Rscript median_summarize_intensities.R CELDIR
Notes:
Use same CEL file directory as in step 1.
R library dependencies:
- reshape
- plyr
- getopt
Output: tab delimited file containing data for ALL sample in the CEL file directory. Column headings are taken from the full filenames. Rownames are from probeIDs (separate probeIDs for each allele). Located in the original CEL file directory.
###3. Normalize Arrays
In basic terms, separate the probesets into those with a MSRE site (MPRs) and those without (MNRs). Quantile normalize the MNRs (using a HapMap sample as a model distribution) and then use those to interpolate the intensity values of the MPRs (based on which MNR they were closest to before quantile normalizing the MNRs).
perl quantilerobust_MSREinsensitive_normalize.pl \
--datafile /path/to/median/summarized/data/median.summarized.intensities.tab \
--mnrfile /path/to/MNR/probeids/MNR_probeids.txt \
--mprfile /path/to/MPR/probeids/MPR_probeids.txt \
--modelfile /path/to/HapMap/model/file/HapMapMODEL-NA06985_C_F3_quant.txt
Notes: Script output to the directory from which it was run. It will output a normalized data file (tab-delimited) for each sample with the file extension of _quant.txt It will also output 6 other files which can be used to troubleshoot any problems with the script. They can be erased if the normalization worked as expected.
tempfile.txt - temporary file (delete)
rawUNCUT.txt - MNR probe intensities before normalization
rawCUT.txt - MPR probe intensities before normalization
quantUNCUT.txt - quantile normalized MNR probe intensities
quant-rawUNCUTadjustments.txt - - adjustements performed on MNRs during quantile normalization (to be applied to MPR neighbors)
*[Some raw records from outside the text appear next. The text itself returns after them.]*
/-- R142, R160, R162: between owned lines of HBM, an uncompressed COPY leaves in every destination line what its source line held, a FILL the fill word over and over; each ends with OK, and no other byte of HBM changes. -/
def Sys2Proof.Claims.CopyAndFillMoveLines : Prop :=
  ∀ (e : DmaEng) (s : State) (i : Nat) (j : Job), Next s e i j →
    let k := engKey e
    let p := jobTag j
    let src := sideLines j.desc false
    let dst := sideLines j.desc true
    let done (t : State) : Prop := ((jobsOf t k)[i]?.map Job.status) = some (some 0) ∧ t.mem.sram = s.mem.sram
    dGcm j.desc = false → dDstSp j.desc = 0 → issueStatus s k j = 0 → (∀ a, a ∈ dst → OwnLine s p a) →
    (dOp j.desc = 0 → dSrcSp j.desc = 0 → dCmp j.desc = 0 → (∀ a, a ∈ src → OwnLine s p a) →
      Runs (.copy e []) s fun t => done t ∧ LinesOnly s t dst ∧ LinesHold t dst fun n b => seenByte s (src.getD n 0 + b))
    ∧ (dOp j.desc = 1 → Runs (.fill e) s fun t => done t ∧ LinesOnly s t dst
        ∧ LinesHold t dst fun _ b => BitVec.ofNat 8 (dFill j.desc >>> (8 * (b % 4))))

/-- Address of list entry `n` of a page operation (R165). -/
def Sys2Proof.Claims.pageList (j : Job) (rd : Bool) (n : Nat) : Nat := (if rd then dSrc j.desc else dDst j.desc) + 4 * (dPgFirst j.desc + n)

/-- List entry `n` of a page operation (R165). -/
def Sys2Proof.Claims.pageTaken (s : State) (j : Job) (rd : Bool) (n : Nat) : BitVec 32 :=
  (listEntry s (jobTag j) [] true (pageList j rd n)).1

/-- Lines of page `n` of a page operation, and lines of its other side. -/
def Sys2Proof.Claims.pageSide (s : State) (j : Job) (rd page : Bool) (n : Nat) : List Nat :=
  rowLines (if page then pageAddr (pageTaken s j rd n)
    else if rd then dDst j.desc + n * dDstStr j.desc else dSrc j.desc + n * dSrcStr j.desc) (dRowB j.desc)

/-- All lines of one side, page by page. -/
def Sys2Proof.Claims.pageLines (s : State) (j : Job) (rd page : Bool) : List Nat :=
  (List.range (dRows j.desc)).flatMap (pageSide s j rd page)

/-- Every page of the operation passes its checks between owned HBM lines, as its list does, and neither the list nor a source line is written by it. -/
def Sys2Proof.Claims.PagesFit (s : State) (k : Nat) (j : Job) (rd : Bool) : Prop :=
  let dst := pageLines s j rd (!rd)
  (∀ n, n < dRows j.desc → pageBad j.desc (pageTaken s j rd n) = false
    ∧ lineChecks s k (jobTag j) (pageSide s j rd rd n) (pageSide s j rd (!rd) n) (!rd) = 0
    ∧ (rd = true ∨ pgCow (pageTaken s j rd n) = false)
    ∧ let l := pageList j rd n / 64 * 64
      OwnLine s (jobTag j) l ∧ lineChecks s k (jobTag j) [l] [] false = 0 ∧ ∀ b, b ∈ dst → l + 64 ≤ b ∨ b + 64 ≤ l)
  ∧ (∀ a, a ∈ pageLines s j rd rd → OwnLine s (jobTag j) a ∧ ∀ b, b ∈ dst → a + 64 ≤ b ∨ b + 64 ≤ a)
  ∧ ∀ b, b ∈ dst → OwnLine s (jobTag j) b

/-- R162, R165, R175: PAGE_READ gathers listed pages and PAGE_WRITE scatters to them, uncompressed pages that pass their checks moving whole and counting, and nothing else of HBM changing; a list line or a first page that fails its checks moves nothing and ends the operation with its status. -/
def Sys2Proof.Claims.PageOperationsMoveListedPages : Prop :=
  ∀ (e : DmaEng) (s : State) (i : Nat) (j : Job), Next s e i j →
    let k := engKey e
    let st (t : State) : Option (Option (Fin 11)) := (jobsOf t k)[i]?.map Job.status
    dGcm j.desc = false → dCmp j.desc = 0 →
    ∀ (rd : Bool) (c : Instr), (c = if rd then .pageRead e [] else .pageWrite ⟨e, []⟩) → dOp j.desc = (if rd then 2 else 3) →
      let list := lineChecks s k (jobTag j) [pageList j rd 0 / 64 * 64] [] false
      let first := lineChecks s k (jobTag j) (pageSide s j rd rd 0) (pageSide s j rd (!rd) 0) (!rd)
      (PagesFit s k j rd → Runs c s fun t =>
        st t = some (some 0) ∧ t.mem.sram = s.mem.sram ∧ t.mem.granules = s.mem.granules
        ∧ LinesOnly s t (pageLines s j rd (!rd))
        ∧ LinesHold t (pageLines s j rd (!rd)) fun n b => seenByte s ((pageLines s j rd rd).getD n 0 + b))
      ∧ (list ≠ 0 → Runs c s fun t => st t = some (some list) ∧ t.mem = s.mem)
      ∧ (list = 0 → pageBad j.desc (pageTaken s j rd 0) = true → Runs c s fun t => st t = some (some 4) ∧ t.mem = s.mem)
      ∧ (list = 0 → pageBad j.desc (pageTaken s j rd 0) = false → first ≠ 0 → Runs c s fun t => st t = some (some first) ∧ t.mem = s.mem)
      ∧ (list = 0 → rd = false → pageBad j.desc (pageTaken s j rd 0) = false → first = 0 →
          pgCow (pageTaken s j rd 0) = true → Runs c s fun t => st t = some (some 3) ∧ t.mem = s.mem)

/-- R142, R160, R162: between owned lines of HBM, an uncompressed COPY leaves in every destination line what its source line held, a FILL the fill word over and over; each ends with OK, and no other byte of HBM changes. R162, R165, R175: PAGE_READ gathers listed pages and PAGE_WRITE scatters to them, uncompressed pages that pass their checks moving whole and counting, and nothing else of HBM changing; a list line or a first page that fails its checks moves nothing and ends the operation with its status. -/
def Obligations.CopiesFillsAndPagesMoveLines : Prop :=
  Claims.CopyAndFillMoveLines ∧ Claims.PageOperationsMoveListedPages

/-- R168, R404, R412: a GCM descriptor takes one of the eight staging buffers, or waits for one, and reads its message from the host; once the data is there, a tag that matches writes the plaintext, and any other writes nothing and ends with AUTH. -/
def Obligations.GcmWritesOnlyAuthenticPlaintext : Prop :=
  ∀ (s : State) (i : Nat) (j : Job), Next s .hub i j → dOp j.desc = 0 → dGcm j.desc = true → issueStatus s 68 j = 0 →
    funcLive s (dFunc j.desc) = true →
    let st (t : State) : Option (Option (Fin 11)) := (jobsOf t 68)[i]?.map Job.status
    let opened (bs : List Byte) : Option (List Byte) :=
      (gcmKey s (jobTag j) (dGcmSlot j.desc) j.gen).bind fun key =>
        Config.gcmOpen key (leNat (bs.take 12)) (leBytes 4 (dFill j.desc)) ((bs.drop 16).take (dRowB j.desc)) (leNat ((bs.drop (16 + dRowB j.desc)).take 16))
    (j.hostData = none → j.staged = false → s.dma.staging < 8 → Runs .gcmDecrypt s fun t =>
      t.dma.staging = s.dma.staging + 1 ∧ mget t.dma.outstanding s.dma.nextTag = some (dFunc j.desc)
      ∧ t.out = .hostRead (funcOf (dFunc j.desc)) s.dma.nextTag (dSrc j.desc) (dRowB j.desc + 32) :: s.out ∧ t.mem = s.mem)
    ∧ (j.hostData = none → j.staged = true ∨ 8 ≤ s.dma.staging → Runs .gcmDecrypt s fun t => t = s)
    ∧ ∀ bs, j.hostData = some bs →
      (∀ a, a ∈ sideLines j.desc true → OwnLine s (jobTag j) a) → dDstSp j.desc = 0 → Runs .gcmDecrypt s fun t =>
        match opened bs with
        | none => st t = some (some 8) ∧ t.mem = s.mem
        | some pt => pt.length = dRowB j.desc → st t = some (some 0) ∧ LinesOnly s t (sideLines j.desc true)
            ∧ LinesHold t (sideLines j.desc true) fun n b => pt.getD (64 * n + b) 0

/-- R162, R167, R494: the data of a completed host read joins its descriptor; a failed read ends its descriptor with HOST; the data of an abandoned tag is dropped, and a tag that is not outstanding is reported through AER. -/
def Sys2Proof.Claims.HostReadsCompleteTheirDescriptor : Prop :=
  ∀ (s : State) (tag : Nat) (bs : List Byte),
    (s.dma.abandoned.contains tag = true → ∀ ok, Runs (.hostReadCompletion tag bs ok) s fun t => t = s)
    ∧ (s.dma.abandoned.contains tag = false → mget s.dma.outstanding tag = none →
        ∀ ok, Runs (.hostReadCompletion tag bs ok) s fun t => t = { s with out := .aer (funcOf 0) :: s.out })
    ∧ ∀ f i j, s.dma.abandoned.contains tag = false → mget s.dma.outstanding tag = some f → tagJob s tag = some (i, j) →
        (Runs (.hostReadCompletion tag bs true) s fun t =>
          mget t.dma.outstanding tag = none ∧ (jobsOf t 68)[i]? = some { j with hostData := some bs }
          ∧ t = { s with dma := t.dma })
        ∧ (dGcm j.desc = true → Runs (.hostReadCompletion tag bs false) s fun t =>
          mget t.dma.outstanding tag = none ∧ (jobsOf t 68)[i]?.map Job.status = some (some 9) ∧ t.mem = s.mem)
        ∧ (dGcm j.desc = false → bs = [] → Runs (.hostReadCompletion tag bs false) s fun t =>
          mget t.dma.outstanding tag = none ∧ (jobsOf t 68)[i]?.map Job.status = some (some 9) ∧ t.mem = s.mem)

/-- R141, R391: a patrol that is due counts its pass, its time and each error it met, and one that is not due changes nothing; a due retraining notes its time and the stack's temperature, and one that is not due changes nothing. -/
def Sys2Proof.Claims.ControllersPatrolAndRetrain : Prop :=
  ∀ (k : Fin 8) (s : State), hbmOn s k.val = true → s.tray.selfRefresh = false →
    (patrolDue s k.val = false → ∀ l, Runs (.patrolScrub k l) s fun t => t = s)
    ∧ (patrolDue s k.val = true → Runs (.patrolScrub k []) s fun t =>
      mget t.mem.patrols k.val = some ((mgetD s.mem.patrols k.val (0, 0)).1 + 1, s.clk.now)
      ∧ t = { s with mem := { s.mem with patrols := t.mem.patrols } })
    ∧ (∀ e : EccEvent, patrolDue s k.val = true → stackOf (64 * e.line) = k.val → granBacked s (granOf (64 * e.line)) = true → e.err ≠ .uncorrectable →
        Runs (.patrolScrub k [e]) s fun t => odGet t 0x2010 (k.val + 1) = min (odGet s 0x2010 (k.val + 1) + 1) (2 ^ 64 - 1)
          ∧ t.mem.hbm = s.mem.hbm ∧ t.mem.granules = s.mem.granules)
    ∧ ∀ ch : Nat, ch < 64 →
      let key := 64 * k.val + ch
      (mget s.mem.retrain key = none → Runs (.hbmRetrain k ch) s fun t =>
        t = { s with mem := { s.mem with retrain := t.mem.retrain } } ∧ mget t.mem.retrain key = some (s.clk.now, stackTemp s k.val))
      ∧ ∀ at_ temp, mget s.mem.retrain key = some (at_, temp) →
        (at_ + 1000000000 ≤ s.clk.now ∨ temp + 400 ≤ stackTemp s k.val ∨ stackTemp s k.val + 400 ≤ temp → Runs (.hbmRetrain k ch) s fun t =>
          t = { s with mem := { s.mem with retrain := t.mem.retrain } } ∧ mget t.mem.retrain key = some (s.clk.now, stackTemp s k.val))
        ∧ (s.clk.now < at_ + 1000000000 → stackTemp s k.val < temp + 400 → temp < stackTemp s k.val + 400 → Runs (.hbmRetrain k ch) s fun t => t = s)

/-- R162, R167, R494: the data of a completed host read joins its descriptor; a failed read ends its descriptor with HOST; the data of an abandoned tag is dropped, and a tag that is not outstanding is reported through AER. R141, R391: a patrol that is due counts its pass, its time and each error it met, and one that is not due changes nothing; a due retraining notes its time and the stack's temperature, and one that is not due changes nothing. -/
def Obligations.HostReadsAndMemoryMaintenanceComplete : Prop :=
  Claims.HostReadsCompleteTheirDescriptor ∧ Claims.ControllersPatrolAndRetrain

/-! ### Steps (04, 08, 22) -/

/-- R124, R244, R262: a partition's round with a batch to run dispatches the step of its next stage: the step's run names the service, phase, batch, parameters, time and contexts, each context that runs no step takes it, and the stage is done with. -/
def Obligations.StepDispatchStartsTheStageWithWork : Prop :=
  ∀ (p : PartId) (s : State) (rd : Round) (st : Nat × Bool) (rest : List (Nat × Bool)) (v : BitVec 256),
    mget s.car.rounds p.val = some rd → rd.copies = [] → rd.due = [] → rd.stages = st :: rest → stepRunning s p.val = false → roundsOk s p.val = true →
    let a := stagePicks s p.val rd st
    a.1.wait = false → rampHeld a.2 p.val st a.1.picks = false → a.1.picks ≠ [] → serviceOf a.2 p.val st.1 = some v →
    Runs (.stepDispatch p) s fun t => ∃ x, mget t.car.steps p.val = some x
      ∧ x.service = st.1 ∧ x.prefill = st.2 ∧ x.stepId = (if st.2 then svPrefill v else svDecode v)
      ∧ x.batch.length = a.1.picks.length ∧ (∀ b, b ∈ x.batch ↔ b ∈ a.1.picks)
      ∧ x.dispatched = s.clk.now ∧ x.ended = false ∧ x.fault = none ∧ x.replays = 0
      ∧ x.params = batchParams a.2 p.val x.buffer x.batch
      ∧ (∀ e, costEntry s p.val x.stepId = some e → x.ctxs = (partCtxs s p.val).filter fun c => (fld e 215 200 >>> (4 * (c / 4))) % 16 != 0)
      ∧ (∀ c, c ∈ x.ctxs → (ctxGet s c).part = some p → (ctxGet s c).step = none →
          ((ctxGet t c).step.map Dispatch.stepId) = some x.stepId ∧ (ctxGet t c).params = x.params)
      ∧ (mget t.car.rounds p.val).map Round.stages = some rest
MODEL_quant.txt - quantile normalized model probe intensities
###4. Calculate allelic ratios and total intensities
Next step is to calculate:
a) the total probe intensity for both alleles
b) the log2(A/B) probe intensity ratios for all heterozygote genotypes for each sample
##Additional Notes
This is a work in progress.
The initial R methods using aroma.affymetrix are too slow. Replaced them with the affy power tools to extract initial intensities and then median summarize in R.
In the interest of time, rather than make an integrated program, I've split up the steps into individual scripts.
Next steps are to properly integrate the quantile normalization steps.
Currently very slow, with the main slowdown happening at the reformat of the data structure after extracting the raw intensities.